- Born: April 12, 1961
- Died: November 7, 2017 (aged 56) at Hospital in Shanghai, China
- Education: Beijing Normal University (1982, B.A.)
- Writing career
- Pen name: Yang Tianshui Chinese: 杨天水
- Period: 1990-2017
- Genres: Essay, short story, poetry

= Yang Tongyan =

Chinese novelist (1961–2017)

Yang Tongyan (杨同彦; was writing under the pen name Yang Tianshui (杨天水); April 12, 1961 — November 7, 2017), was a Chinese novelist, essayist, and poet best known as dissident for his criticism of the Chinese government.

==Biography==
Yang Tongyan graduated from Beijing Normal University with B.A. in History (1982). He worked as teacher, in the civil service, and as a freelance writer. His works were published on the internet. He was accused by the Chinese government of counterrevolutionary actions after the Tiananmen Square protests of 1989 and was imprisoned from 1990 to 2000. Yang wrote many of his works in prison. He was a member of the Independent Chinese PEN Center.
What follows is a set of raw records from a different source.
/-- Everything a change of an own condition's annunciation state does (R68 to R70, R186, R187). -/
theorem annChange_effect (c : CondIx) (new : AnnState) :
    let e := s.ownCond c
    let g := genAfter new e.gen
    let u := s.annChange c new
    (∀ x k, u.condEntry x k = if x = s.own ∧ k = c then { e with state := new, gen := g } else s.condEntry x k) ∧
    u.cond.notices = s.cond.notices ++ (if new = e.state ∧ g = e.gen then []
      else [.cond s.own c e { e with state := new, gen := g }]) ∧
    u.frame = { s.frame with queue := if s.life.life.queues then urgentRequest s.frame.queue else s.frame.queue } ∧
    (s.jobOf c new g = none → s.hands u [.condChange s.own c new g] ∧ u.report = s.report) ∧
    (∀ j, s.jobOf c new g = some j →
      (s.report.jobs.length < 6 → s.hands u [.condChange s.own c new g] ∧
         (s.report.line = none → s.report.jobs = [] → u.report = ⟨[], some (u.composeLine j), s.clock⟩) ∧
         (s.report.line ≠ none → u.report = { s.report with jobs := s.report.jobs ++ [j] })) ∧
      (6 ≤ s.report.jobs.length → s.hands u [.condChange s.own c new g, .reportDropped s.own j.cond j.trigger] ∧ u.report = s.report)) := by
  simp only
  have e0 : s.annChange c new = State.reportChange c new (genAfter new (s.ownCond c).gen) (((s.record (.condChange s.own c new (genAfter new (s.ownCond c).gen))).writeCond s.own c
    { s.ownCond c with state := new, gen := genAfter new (s.ownCond c).gen }).requestUrgent) := rfl
  rw [e0, reportChange_eq]
  set g := genAfter new (s.ownCond c).gen
  set x := ((s.record (.condChange s.own c new g)).writeCond s.own c { s.ownCond c with state := new, gen := g }).requestUrgent with hx
  have hjob : x.jobOf c new g = s.jobOf c new g := by simp [State.jobOf, hx]
  have hrep : x.report = s.report := by simp [hx]
  have hh : s.hands x [.condChange s.own c new g] := by
    have h := State.hands_record s (.condChange s.own c new g)
    rw [State.scopePasses_own_cond] at h
    exact State.hands_of_journal h (by simp [hx]) (by simp [hx]) (by simp [hx])
  have hce : ∀ y k, x.condEntry y k = if y = s.own ∧ k = c then { s.ownCond c with state := new, gen := g } else s.condEntry y k := by
    intro y k
    have : ∀ t : State, t.requestUrgent.condEntry y k = t.condEntry y k := by intro t; simp [State.condEntry]
    rw [hx, this]; simp; simp [State.condEntry]
  have hno : x.cond.notices = s.cond.notices ++ (if new = (s.ownCond c).state ∧ g = (s.ownCond c).gen then []
      else [.cond s.own c (s.ownCond c) { s.ownCond c with state := new, gen := g }]) := by
    rw [hx]; simp [State.condEntry]
    have : (s.ownCond c) = (s.pic.conds.get s.own).get c := rfl
    rw [← this]
    cases hcc : s.ownCond c
    simp
  have hfr : x.frame = { s.frame with queue := if s.life.life.queues then urgentRequest s.frame.queue else s.frame.queue } := by
    rw [hx, State.requestUrgent_frame]; simp
  rw [hjob]
  cases hj : s.jobOf c new g with
  | none => exact ⟨hce, hno, hfr, fun _ => ⟨hh, hrep⟩, fun j h => by cases h⟩
  | some j =>
    simp only [State.addJob, jobQueueSize, hrep]
    refine ⟨?_, ?_, ?_, (fun h => by cases h), ?_⟩
    · intro y k; rw [← hce]; split <;> simp [State.condEntry]
    · rw [← hno]; split <;> simp
    · rw [← hfr]; split <;> simp
    · intro j' hj'; cases hj'
      refine ⟨?_, ?_⟩
      · intro hl; rw [if_pos hl]
        refine ⟨?_, ?_, ?_⟩
        · exact State.hands_of_journal hh (by simp) (by simp) (by simp)
        · intro h1 h2
          simp only [State.startReport]
          simp [hrep, h1, h2]
          constructor
          · rfl
          · simp [hx]
        · intro h1; simp only [State.startReport]
          simp [hrep]
          split
          · rename_i h2 h3; exact absurd h2 h1
          · simp [hrep]
      · intro hl; rw [if_neg (by omega)]
        refine ⟨?_, by simp [hrep]⟩
        have h2 := State.hands_record x (.reportDropped x.own j.cond j.trigger)
        have : x.own = s.own := by simp [hx, State.own]
        rw [this] at h2
        simp [State.scopePasses] at h2
        have := State.hands_append hh h2 (by simp) (by simp)
        rw [‹x.own = s.own›]
        exact this

/-- The Annunciation Unit after a change of an own condition's state: a clear of the latch is called for as R95 gives. -/
theorem annChange_ann (c : CondIx) (new : AnnState) (h : new ≠ (s.ownCond c).state) : (s.annChange c new).ann =
    { s.ann with clears := s.ann.clears ++ if new = .alertUnack ∧ (s.ownCond c).quality = .good ∧
      ⟨s.own, c⟩ ∈ s.settings.horn then [⟨s.own, c⟩] else [] } := by
  have h1 : (s.annChange c new).ann = ((s.record (.condChange s.own c new (genAfter new (s.ownCond c).gen))).writeCond
      s.own c { s.ownCond c with state := new, gen := genAfter new (s.ownCond c).gen }).ann := by
    simp [State.annChange, reportChange_eq]; split <;> simp
  have h2 := State.writeCond_clears (s.record (.condChange s.own c new (genAfter new (s.ownCond c).gen))) s.own c
    { s.ownCond c with state := new, gen := genAfter new (s.ownCond c).gen }
  rw [h1]
  have h3 : ∀ (t : State) st k e, (t.writeCond st k e).ann = { t.ann with clears := (t.writeCond st k e).ann.clears } := by
    intro t st k e; simp only [State.writeCond, State.noticeCond]; (repeat' split) <;> rfl
  rw [h3, h2]
  have h4 : (s.record (.condChange s.own c new (genAfter new (s.ownCond c).gen))).condEntry s.own c = s.ownCond c := by
    simp [State.condEntry, State.ownCond]
  have h5 : ({ s.ownCond c with state := new, gen := genAfter new (s.ownCond c).gen } : CondEntry) ≠ s.ownCond c := by
    intro h6; exact h (congrArg CondEntry.state h6)
  simp only [h4, State.record_keeps]
  simp [callsForClear, h5]
  by_cases ha : new = .alertUnack
  · have : (s.ownCond c).state ≠ .alertUnack := by rw [← ha]; exact Ne.symm h
    simp [ha, this, and_comm]
  · simp [ha]

/-- A change of an own condition's annunciation state does all that `State.changesTo` says. -/
theorem annChange_changesTo (c : CondIx) (new : AnnState) (h : new ≠ (s.ownCond c).state) :
    s.changesTo c new (s.annChange c new) := by
  obtain ⟨h1, h2, h3, h4, h5⟩ := annChange_effect s c new
  have hg : ((s.annChange c new).ownCond c) =
      { s.ownCond c with state := new, gen := genAfter new (s.ownCond c).gen } := by
    have : (s.annChange c new).own = s.own := by simp [State.own]
    simp [State.ownCond, this, h1]
  have hn : ¬ (new = (s.ownCond c).state ∧ genAfter new (s.ownCond c).gen = (s.ownCond c).gen) := fun x => h x.1
  simp only [if_neg hn] at h2
  have hj : ∀ j, s.jobOf c new (genAfter new (s.ownCond c).gen) = some j → j.cond = c := by
    intro j hj; cases new <;> simp [State.jobOf] at hj <;> obtain ⟨_, _, rfl⟩ := hj <;> rfl
  refine ⟨by rw [hg]; rfl, by rw [hg]; exact h1, ?_, annChange_ann s c new h, h3, by rw [hg]; exact h4, ?_, ?_, ?_⟩
  · have : (s.annChange c new).cond = { s.cond with notices := (s.annChange c new).cond.notices } := by
      have : (s.annChange c new).cond.run = s.cond.run := by simp
      cases hc : (s.annChange c new).cond; rw [hc] at this; simp_all
    rw [this, h2, hg]
  · rw [hg]; intro j hj' hl; exact (h5 j hj').1 hl
  · rw [hg]; intro j hj' hl; have := (h5 j hj').2 hl; rw [hj j hj'] at this; exact this
  · refine ⟨by simp, by simp, ?_⟩
    intro b hb; cases b <;> simp at hb <;> simp [Block.same]

/-- The oldest edge of a condition leaves the others in their order. -/
theorem dropEdge_split (c : CondIx) (l : List Edge) (e) (h : l.find? (fun x => x.cond == c) = some e) :
    ∃ b a, l = b ++ e :: a ∧ (∀ x ∈ b, x.cond ≠ c) ∧ dropEdge c l = b ++ a ∧ e.cond = c := by
  induction l with
  | nil => simp at h
  | cons x l ih =>
    rw [List.find?_cons] at h
    by_cases hx : x.cond = c
    · simp [hx] at h; subst h; exact ⟨[], l, rfl, by simp, by simp [dropEdge, hx], hx⟩
    · simp only [show (x.cond == c) = false by simpa using hx] at h
      obtain ⟨b, a, h1, h2, h3, h4⟩ := ih h
      refine ⟨x :: b, a, by simp [h1], ?_, by simp [dropEdge, hx, h3], h4⟩
      intro y hy; rcases List.mem_cons.1 hy with rfl | hy; exact hx; exact h2 y hy

/-- An edge taken is dropped, its level becomes the sequence truth, and the state moves by the class. -/
theorem takeEdge_eq (c : CondIx) (e) (h : s.ann.edges.find? (fun x => x.cond == c) = some e) :
   ∃ t : State, s.takeEdge c = (match nextByEdge (s.classOfCond c) (s.ownCond c).state e.rising with
     | none => t | some new => t.annChange c new) ∧ s.changesOnly [.ann] t ∧
     t.ann = { s.ann with seqTruth := s.ann.seqTruth.set c e.rising, edges := dropEdge c s.ann.edges } := by
  refine ⟨(s.onAnn (fun u => { u with edges := dropEdge c u.edges })).onAnn (fun u => { u with seqTruth := u.seqTruth.set c e.rising }), ?_, ?_, rfl⟩
  · simp only [State.takeEdge, h, State.applyEdge]; rfl
  · intro b hb; cases b <;> simp at hb <;> simp [Block.same]


/-! ### Starting a transmission -/

/-- Where a search finds an element. -/
theorem find_split {α} (p : α → Bool) (l : List α) (h : ∃ x ∈ l, p x = true) :
    ∃ before e after, l = before ++ e :: after ∧ p e = true ∧ (∀ x ∈ before, p x = false) ∧ l.find? p = some e := by
  induction l with
  | nil => simp at h
  | cons x l ih =>
    by_cases hx : p x = true
    · exact ⟨[], x, l, rfl, hx, by simp, by simp [hx]⟩
    · obtain ⟨b, e, a, h1, h2, h3, h4⟩ := ih (by obtain ⟨y, hy, hp⟩ := h; rcases List.mem_cons.1 hy with rfl | hy; exact absurd hp hx; exact ⟨y, hy, hp⟩)
      refine ⟨x :: b, e, a, by simp [h1], h2, ?_, ?_⟩
      · intro y hy; rcases List.mem_cons.1 hy with rfl | hy; simpa using hx; exact h3 y hy
      · rw [List.find?_cons]; simp [hx, h4]

/-- The first entry that meets a test is changed in its place. -/
theorem changeFirst_split (p : QEntry → Bool) (f) (b : List QEntry) (e a) (he : p e = true) (hb : ∀ x ∈ b, p x = false) :
    changeFirst p f (b ++ e :: a) = b ++ f e :: a := by
  induction b with
  | nil => simp [changeFirst, he]
  | cons x b ih => 
    simp only [List.cons_append, changeFirst, hb x (by simp)]
    simp [ih (fun y hy => hb y (by simp [hy]))]

/-- With an entry WAITING a transmission starts (R106, R107, R130). -/
theorem startTransmission_starts (s : State) (h : ∃ e ∈ s.frame.queue, e.onLine = false) : s.starts s.startTransmission := by
  have hp : ∃ x ∈ s.frame.queue, pickTest s.frame.queue x = true := by
    unfold pickTest
    split
    · rename_i h1; simpa [List.any_eq_true] using h1
    · obtain ⟨e, he, h⟩ := h; exact ⟨e, he, by simp [QEntry.waits, h]⟩
  obtain ⟨b, e, a, h1, h2, h3, h4⟩ := find_split _ _ hp
  have h5 : pick s.frame.queue = some e := h4
  refine ⟨b, e, a, h1, ?_, ?_, ?_, ?_, ?_, ?_, ?_⟩
  · unfold pickTest at h2; split at h2 <;> simp [QEntry.waitsUrgent, QEntry.waits] at h2 <;> simp [h2]
  · unfold pickTest at h2 h3
    split at h2
    · rename_i hu
      simp only [hu, if_true, QEntry.waitsUrgent] at h3
      left; simp [QEntry.waitsUrgent] at h2
      refine ⟨h2.2, ?_⟩
      intro x hx hxu; simpa [hxu] using h3 x hx
    · rename_i hu
      simp only [hu, QEntry.waits] at h3
      simp [QEntry.waitsUrgent, QEntry.waits] at hu h2
      right; refine ⟨?_, ?_, ?_⟩
      · have := hu e (by simp [h1]) h2; simpa using this
      · intro x hx hxu
        cases hx2 : x.onLine
        · have := hu x hx hx2; simp [hxu] at this
        · rfl
      · intro x hx; have := h3 x hx; simpa [QEntry.waits] using this
  · simp only [State.startTransmission, h5]
    simp
    have : changeFirst (pickTest s.frame.queue) (fun x => { kind := (QEntry.setChanged false x).kind, onLine := true }) s.frame.queue = b ++ { (e.setChanged false) with onLine := true } :: a := by
      conv => lhs; arg 3; rw [h1]
      rw [changeFirst_split _ _ _ _ _ h2 h3]
    rw [this]
  · simp only [State.startTransmission, h5]
    simp
  · intro i r hi hr
    simp only [State.startTransmission, h5]
    simp [State.onRequestOf, hi, hr, State.setRequest]
  · intro hi
    simp only [State.startTransmission, h5]
    simp [State.onRequestOf]
    cases hk : e.kind <;> simp
    simp [hi _ hk]
  · intro x hx; cases x <;> simp [Block.same] <;> simp at hx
He was arrested and then held in a detention centre since December 2005. In May 2006, Tongyan was sentenced to 12 years in prison for publishing criticism of the Chinese government, and sent to prison in Nanjing. He had tuberculosis, peritonitis and was treated in hospital in 2010, but his application for medical parole was denied then.
Tongyan was released on medical parole for treatment of an aggressive form of brain cancer in a hospital in Shanghai in August 2017. He underwent brain surgery there on August 23. His colleagues were unable to connect with him while he was receiving treatment in the hospital. He was denied to travel abroad for treatment. Yang died in the hospital in Shanghai on November 7, 2017. Chinese authorities pressured Yang's relatives to cremate his body and bury his ashes in the sea while keeping this information about the burial in sea in secret, but a friend of Yang had learned about it and leaked it to a human rights group. Amnesty International considered Yang Tongyan as a prisoner of conscience who was persecuted by the Chinese government for his fight for human rights.

==Works==
- China permeated with fear - is a short essay about Chinese society that has tendency to jump in panic when some calamity happened instead to solve source of accident. This tendency can be seen also when Chinese officials are ready to give bribes to their bosses in order to secure their post, being suppressed by panic and fears of losing their job.

==Awards==

- He was awarded with the PEN/Barbara Goldsmith Freedom to Write Award in 2008. Larry Siems, director of the award, said that the jury chose Yang Tongyan for being one of 39 Chinese writers and journalists who were currently in prison. Also Yang was a member of the Independent Chinese PEN Center, said Larry Siems, that was organised by Chinese colleagues, and there are five members of that PEN Center currently imprisoned.